Another soldier grabbed me from behind. “I’ve got the Princess,” he called, and then we were in the center of all of them, soldiers swarming around us, one taking hold of my hands, another my legs.

“Caleb!” I yelled, straining to see through the men moving frantically around me. “Where are you?”

I twisted my wrists, trying to free myself, but the restraints were too tight. They dragged me back toward the Palace entrance, through the low row of shrubs, past the fountains and winged, marble statues. The last thing I saw was a soldier’s baton, the black rod rising above the feverish crowd, then landing, with a terrible thud, on Caleb’s back.


“SO. CLARA WAS RIGHT THEN. SHE DID SEE YOU LEAVING THE Palace that night,” the King began. I didn’t respond. He paced the length of his office, his hands behind his back. “How long have you been sneaking around like this, lying to me, to all of us?”

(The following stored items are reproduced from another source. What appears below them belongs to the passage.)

/-- CGATH (R311). -/
def execCgath (h : Fin 8) (c : Fin 16) (r : Bool) (k : Tok) (s : State) : Host.Outcome State Fault Refusal :=
  cForward (.cgath h c r k) h s

/-- CSCAT (R311). -/
def execCscat (h : Fin 8) (c : Fin 16) (r : Bool) (k : Tok) (s : State) : Host.Outcome State Fault Refusal :=
  cForward (.cscat h c r k) h s

/-- CMCAST (R313). -/
def execCmcast (h : Fin 8) (c : Fin 16) (r : Bool) (k : Tok) (s : State) : Host.Outcome State Fault Refusal :=
  cForward (.cmcast h c r k) h s

/-- CFILL (R314). -/
def execCfill (h : Fin 8) (c : Fin 16) (r : Bool) (o : Fin 16) (k : Tok) (s : State) : Host.Outcome State Fault Refusal :=
  cForward (.cfill h c r o k) h s

end Sys2Proof.Machine
end

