-- ==== Sys2Proof/Machine/System.lean ====
section
/-! DEFINITION. System instructions (17 R350 to R363): traps and their return, special registers, saved contexts, accumulator moves,
translation, the error log, the monitor and HALT. -/

namespace Sys2Proof.Machine

/-! ### Traps (R353, R354) -/

/-- TRAP (R353). -/
def execTrap (c : BitVec 10) (s : State) : Host.Outcome State Fault Refusal :=
  runOp (do
    noTx
    throw (.become (s.syncTrap s.cur (nextPc s.pc) ⟨0x13, c.setWidth 64, 0, 0, 0⟩))) s

/-- TRET (R354). -/
def execTret (k r : Bool) (s : State) : Host.Outcome State Fault Refusal :=
  runOp (do
    needLevel .supervisor (encode (.tret k r))
    noTx
    modify fun s => s.trapReturn s.cur k r) s

/-! ### Special registers: reading (R355, R356) -/

/-- The level a number's range requires (R11). -/
def sregLevel (n : Nat) : Level :=
  if n < 0x100 then .task else if n < 0x200 then .supervisor else .monitor

/-- PREEMPT (R332, Table 5). -/
def Slot.preemptWord (x : Slot) : Word :=
  word ((if x.loop.ld then 2 ^ 33 else 0) + (if x.pend.preempt then 2 ^ 32 else 0) + x.loop.budget.toNat)

/-- PCFG (R356). -/
def State.pcfg (s : State) (i : SlotId) : Word :=
  let p := s.partNo i.core
  let q := s.partOf p
  word (q.icore.val * 256 + (if q.testFlag then 16 else 0) + p.val)

/-- A register of 0x100 to 0x10C. -/
def State.supReg (s : State) (i : SlotId) (n : Nat) : Word :=
  let x := s.slotOf i
  let f := x.frame
  match n with
  | 0x100 => f.tvb
  | 0x101 => f.tepc
  | 0x102 => f.tcause.setWidth 64
  | 0x103 => f.tinfo0
  | 0x104 => f.tinfo1
  | 0x105 => f.tinfo2
  | 0x106 => f.tinfo3
  | 0x107 => s.tstatus i
  | 0x108 => wbit x.vlw
  | 0x109 => x.loop.wdog.setWidth 64
  | 0x10A => x.preemptWord
  | 0x10B => word (s.taggedMask i.core x.ctx.key)
  | 0x10C => (s.partOf (s.partNo i.core)).envcb
  | _ => 0

/-- A register of 0x200 to 0x204. -/
def State.monReg (s : State) (i : SlotId) (n : Nat) : Word :=
  let d := s.dieOf (dieOfCore i.core)
  match n with
  | 0x200 => d.mframe
  | 0x201 => d.injcfg
  | 0x202 => d.injrate
  | 0x203 => d.injseed
  | 0x204 => s.pcfg i
  | _ => 0

/-- A special register as SRD reads it: FLAGS is that of the bank in use, CYCLE counts since reset (R355). -/
def State.sreg (s : State) (i : SlotId) (n : Nat) : Word :=
  if n = 0x10 then (s.slotOf i).active.flags.setWidth 64
  else if n = 0x14 then word s.cycle
  else if n < 0x100 then s.ctxReg i n
  else if n < 0x200 then s.supReg i n
  else s.monReg i n

/-- The checks of SRD and SWR on the number, in the order of R41: it names a register, and the level may access its range. -/
def sregOp (w : IWord) (n m : Nat) : Op Unit := do
  if m ≠ 0 ∨ sregNumbers.contains n = false then trapOp 0x01 (w.setWidth 64) 2 0 0
  needLevel (sregLevel n) w

/-- CHDONE0 to CHDONE7: a read of one follows what the transfers that it counts have done (R268, R209). -/
def isDone (n : Nat) : Bool := decide (0x20 ≤ n ∧ n ≤ 0x27)

/-- SRD (R355): numbers below 0x100 are open inside a transaction (R233). -/
def execSrd (d : Fin 32) (n : Fin 1024) (m : Fin 4) (s : State) : Host.Outcome State Fault Refusal :=
  runOp (do
    sregOp (encode (.srd d n m)) n.val m.val
    if 0x100 ≤ n.val then noTx
    modify fun s =>
      let t := if isDone n.val then s.acquire s.cur 0 s.now else s
      t.result d (t.sreg s.cur n.val)) s

/-! ### Special registers: writing -/

/-- Changes the frame of the current slot. -/
def State.mapFrame (s : State) (f : Frame → Frame) : State :=
  s.setMe { s.me with frame := f s.me.frame }
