/-- A natural error strikes. HBM, and the L2 slice that holds a copy of its granule, correct it or keep poison, and log it. An L1 or a store that holds
granules corrects it and logs it; or has lost the granule, which shows, and is logged, when the granule is read, written back or evicted (R188,
R197). The bits of an operand on its way to a home turn, which its check code shows there. -/
def State.strikes (s : State) : Upset → State
  | .hbm p n c =>
    if s.ownerPart (32 * n) = some p then
      ({ s with mem := s.mem.putGran n (spoiled c (s.mem.gran n)) }).logArray (s.homeDie (32 * n)) p (s.partOf p).icore 4 c false (32 * n)
    else s
  | .l2 p n c =>
    if s.ownerPart (32 * n) = some p then
      ({ s with mem := s.mem.putGran n (spoiled c (s.mem.gran n)) }).logArray (s.homeDie (32 * n)) p (s.partOf p).icore 1 c false (32 * n)
    else s
  | .l1 c n b =>
    match s.l1Line c (n / 4), b with
    | none, _ => s
    | some l, true => s.logArray (dieOfCore c) l.part c 0 true false (32 * n)
    | some _, false => s.mapCore c fun k => { k with l1 := updFirst (fun l => l.line == n / 4) (·.lose n) k.l1 }
  | .store i n b =>
    match s.segOf i, b with
    | none, _ => s
    | some g, true => s.logArray (poolDie g.pool) g.part (poolCore g.pool) (poolSite g.pool) true false 0
    | some _, false => s.mapSeg i fun h => { h with bad := nput h.bad n }
  | .queued i n v => s.mapSlot i fun x =>
      let hit := fun (q : StoreReq) => if q.crc.isSome then { q with data := q.data ^^^ v } else q
      { x with sq := match x.sq[n]? with
        | some q => setAt x.sq n (hit q)
        | none => x.sq }
  | .operand v => { s with strike := v }

/-- A choice is carried out. -/
def State.carryOut (run : Instr → State → Host.Outcome State Fault Refusal) (c : Choice) (s : State) : Host.Outcome State Fault Refusal :=
  match c with
  | .core c => s.coreTurn run c
  | .vector i => s.vectorTurn run i
  | .event i => if isEvent i then run i s else .next s
  | .upset u => .next (s.strikes u)
  | .tick n => .next { s with cycle := s.cycle + n }

/-! ### What every step brings with it -/

/-- Journal entries go to their places in the ring of the context save area (R262). -/
def State.writeEntries (s : State) (p : Fin 16) (a : Nat) : List JEntry → State
  | [] => s
  | e :: r => (s.saveWords p (a + 0x4000 + 16 * (e.seq % 256)) e.words).writeEntries p a r

/-- The entries of a slot's journal that a step has written or changed, while its task stays. -/
def newEntries (old new : Slot) : List JEntry :=
  if new.task.isSome ∧ old.task = new.task then new.eng.qs.journal.filter fun e => !old.eng.qs.journal.contains e else []

/-- The journals are kept in the save areas (R262). -/
def State.writeJournals (s old : State) : List (Nat × Slot) → State
  | [] => s
  | (k, x) :: r =>
    (match newEntries (old.slotOf (slotAt k)) x with
      | [] => s
      | l => s.writeEntries (s.partNo (slotAt k).core) x.ctx.csa l).writeJournals old r

/-- What the home of a domain tells a member on another device when its phase has ended (R120, R390). -/
def Member.told (m : Member) (phase : Nat) : DomMsg :=
  match m.result with
  | some (.ok n) => .ended n ((m.overrun.map (·.1)).getD 0) false
  | some .broken => .ended (phase - 1) 0 true
  | none => .phase phase

/-- A domain that is kept here tells its members on other devices that a phase has ended. -/
def State.tellMembers (s : State) (p : Fin 16) (d : Dom) : List Member → State
  | [] => s
  | m :: r =>
    (if m.task < 2 ^ 36 then s
      else
        let t := s.sendDom p (m.task / 2 ^ 36 - 1) d.id (m.task % 2 ^ 36) (m.told d.phase)
        t.mapDom p d.level d.id fun d => d.mapMember m.task fun m => { m with result := none, overrun := none }).tellMembers p d r

/-- The level-5 domains of a partition that this device keeps. -/
def State.keptDoms (s : State) (p : Fin 16) : List Dom :=
  (s.partOf p).doms.filter fun d => d.level == 5 && (s.domHome p 5 d.id).isNone

/-- Domains whose phase has ended in a step tell their members; those that have ceased to exist tell the peers (R117, R120, R390; log 75). -/
def State.tellDoms (s old : State) (p : Fin 16) : State :=
  let ended := (s.keptDoms p).filter fun d => (old.keptDoms p).any fun e => e.id == d.id && decide (e.phase < d.phase)
  let gone := (old.keptDoms p).filter fun e => !(s.partOf p).doms.any fun d => d.level == 5 && d.id == e.id
  let s1 := ended.foldl (fun t d => t.tellMembers p d d.members) s
  gone.foldl (fun t e => (t.peerDevs p).foldl (fun u dev =>
    if (u.routeTo (u.partOf p).icore dev).isNone then u else u.sendOwn p dev 0 (.dom (u.fgid p) e.id 0 .gone) false) t) s1

/-- The core starts the record at the head of its deque on a slot (R111, R102, R336). -/
def State.startNext (s : State) (i : SlotId) : State :=
  match s.headRec i.core with
  | none => s
  | some (r, _) => match r.kind with
    | .resume _ _ _ => s.taskResume i
    | _ => s.taskStart i

/-- The next choice is a preload on a core, which claims the slot (R111, R340). -/
def State.preloadsNext (s : State) (c : Fin 256) : Bool :=
  match s.agenda with
  | .event (.preload i) :: _ => decide (i.core = c)
  | _ => false

/-- The lowest Free slot of a core. -/
def State.freeSlotOf (s : State) (c : Fin 256) : Option SlotId := (slotsOf c).find? fun i => decide ((s.slotOf i).status = .free)

/-- A core starts records at the head of its deque while it has a Free slot, n of them at most (R111). -/
def State.startRecs (s : State) (c : Fin 256) : Nat → State
  | 0 => s
  | n + 1 => match s.freeSlotOf c with
    | some i => (s.startNext i).startRecs c n
    | none => s

/-- The environments that are held, with their partitions. -/
def State.heldEnvs (s : State) : List (Fin 16 × Nat) :=
  (s.slots.filterMap fun e => e.2.ctx.env.map fun n => (s.partNo (coreNo (e.1 / 4)), n)) ++ s.resumeRecs.filterMap fun r => match r.kind with
    | .resume _ (some n) _ => some (r.info.part, n)
    | _ => none

/-- The partitions of environments that a step has freed (R102). -/
def State.freedEnvs (s old : State) : List (Fin 16) :=
  (old.heldEnvs.filter fun e => !s.heldEnvs.contains e).map (·.1)

/-- A step gives a core a record to start: a slot of it has become Free, another record is at the head of its deque (R111), or an environment
of its partition, in `envs`, is free again (R102). -/
def State.mayStart (s old : State) (envs : List (Fin 16)) (c : Fin 256) : Bool :=
  !s.preloadsNext c &&
    (((slotsOf c).any fun i => decide ((s.slotOf i).status = .free) && !decide ((old.slotOf i).status = .free)) ||
      !decide ((s.coreOf c).deque.head? = (old.coreOf c).deque.head?) || envs.contains (s.partNo c))

/-- Cores that a step has given a record to start do so at once, unless a preload claims the slot (R111, R102, R370; log 92). -/
def State.startReady (s old : State) : State :=
  let envs := s.freedEnvs old
  ((s.cores.filter fun k => !k.2.deque.isEmpty).map fun k => coreNo k.1).foldl
    (fun t c => if s.mayStart old envs c then t.startRecs c (t.coreOf c).deque.length else t) s

/-- What follows from what a step has done: journals stand in their areas, domains tell their members, writes and requests that
waited at homes are served, a reset partition starts again, step 3 of a configuration begins, and cores start records. -/
def State.after (s old : State) : State :=
  let s1 := s.writeJournals old s.slots
  let s2 := (List.finRange 16).foldl (fun t p => t.tellDoms old p) s1
  let s3 := s2.settleHeld
  let s4 := s3.serveWaiting s3.pkg.waiting
  let s5 := (List.finRange 16).foldl (fun t p => t.restart p) s4
  s5.noteSaved.startReady old

/-- A cycle passes, and what follows from the step happens. -/
def tickOutcome (old : State) : Host.Outcome State Fault Refusal → Host.Outcome State Fault Refusal
  | .next t => .next ({ t with cycle := t.cycle + 1 }.after old)
  | .fault f => .fault f
  | .refused r => .refused r

/-- One step under a meaning of instructions: the head of the agenda, or the turn of the units. -/
def State.stepWith (run : Instr → State → Host.Outcome State Fault Refusal) (s : State) : Host.Outcome State Fault Refusal :=
  match s.agenda with
  | [] => tickOutcome s (s.carryOut run s.turn)
  | c :: r => tickOutcome s ({ s with agenda := r }.carryOut run c)

/-! ### A program placed by hand (log 6) -/

/-- Where the placed word lies: virtual and physical. -/
def placedPc : Nat := 0x100000

/-- The table of level 1, and that of level 2 after it. -/
def placedRoot : Nat := 0x10000

/-- The words of a valid partition 0 that holds logical quarter 0. -/
def placedDesc : List Word :=
  (List.range 32).map fun k => if k = 0 then word (2 ^ 63 + 1) else if k = 2 then word (2 ^ 32 + 1) else if k = 3 then word placedRoot else 0

/-- One double word of a sealed granule. -/
def placedGran (m : Memory) (pa : Nat) (w : Word) : Memory := m.putGran (pa / 32) (mkGran (w.setWidth 256))

/-- The task that runs the placed word: no caps but the depths of the queues (R22). -/
def placedTaskInfo : TaskInfo :=
  { part := 0
    serial := 0
    scope := 0
    record := List.replicate 8 0
    root := placedRoot
    caps := ⟨32, 8, 8, 8, 1, 1⟩
    quota := 512
    prio := 0
    idem := false
    rerun := false
    node := none
    start := 0 }

/-- Its slot: at task level, Ready at the word, in an environment of its own. -/
def placedSlot : Slot :=
  { Slot.initial with
    status := .ready
    pc := word placedPc
    ctx := { Ctx.none with root := placedRoot, env := some 0, key := envKey 0 0 }
    task := some placedTaskInfo
    quota := 512 }

/-- The word of a page table entry: valid, its fields, and the frame. -/
def placedPte (flags pa : Nat) : Word := word (flags + pa)

/-- A machine whose next step fetches the given word: partition 0 with the identity map of its first 32 MiB, and a task on slot 0 of core 0
at the word. -/
def State.placed (s : State) (w : Nat) : State :=
  let m := placedGran (placedGran (placedGran s.mem placedRoot (placedPte 1 (placedRoot + 0x10000))) (placedRoot + 0x10000) (placedPte 0x1F 0)) placedPc
    (word (w % 2 ^ 32))
  let q : Part := Part.withRoot { Part.initial with desc := placedDesc, spool := 1, lpool := 1 }
  { s with
    agenda := [.core 0]
    cur := ⟨0, 0⟩
    actor := .control
    mem := m
    parts := tput s.parts 0 ({ q with serial := 1, live := [(0, 0)] }.enter 0)
    pkg := { s.pkg with inter := tput s.pkg.inter 0 (word (2 ^ 63)) }
    cores := tput s.cores 0 Core.initial
    slots := tput s.slots 0 placedSlot }

end Sys2Proof.Machine
end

As I was dragged into the Palace mall, he had been right there waiting for me. He ordered the men to let me go so they didn’t scare the employees stuck inside the stores. A woman in the restored jewelry shop peeked out from behind a glass case of necklaces, watching them untie my hands, my father keeping a firm grip on my arm. “Genevieve,” he said, his voice flat. “I asked you a question.”

“I don’t know,” I managed. I rubbed at my wrists, the skin still red from where they had tightened the restraints. I kept seeing Caleb’s body on the ground. The troops surrounding him. One soldier had turned away from the pack and spat on the side of the road. Wish I could shoot him myself.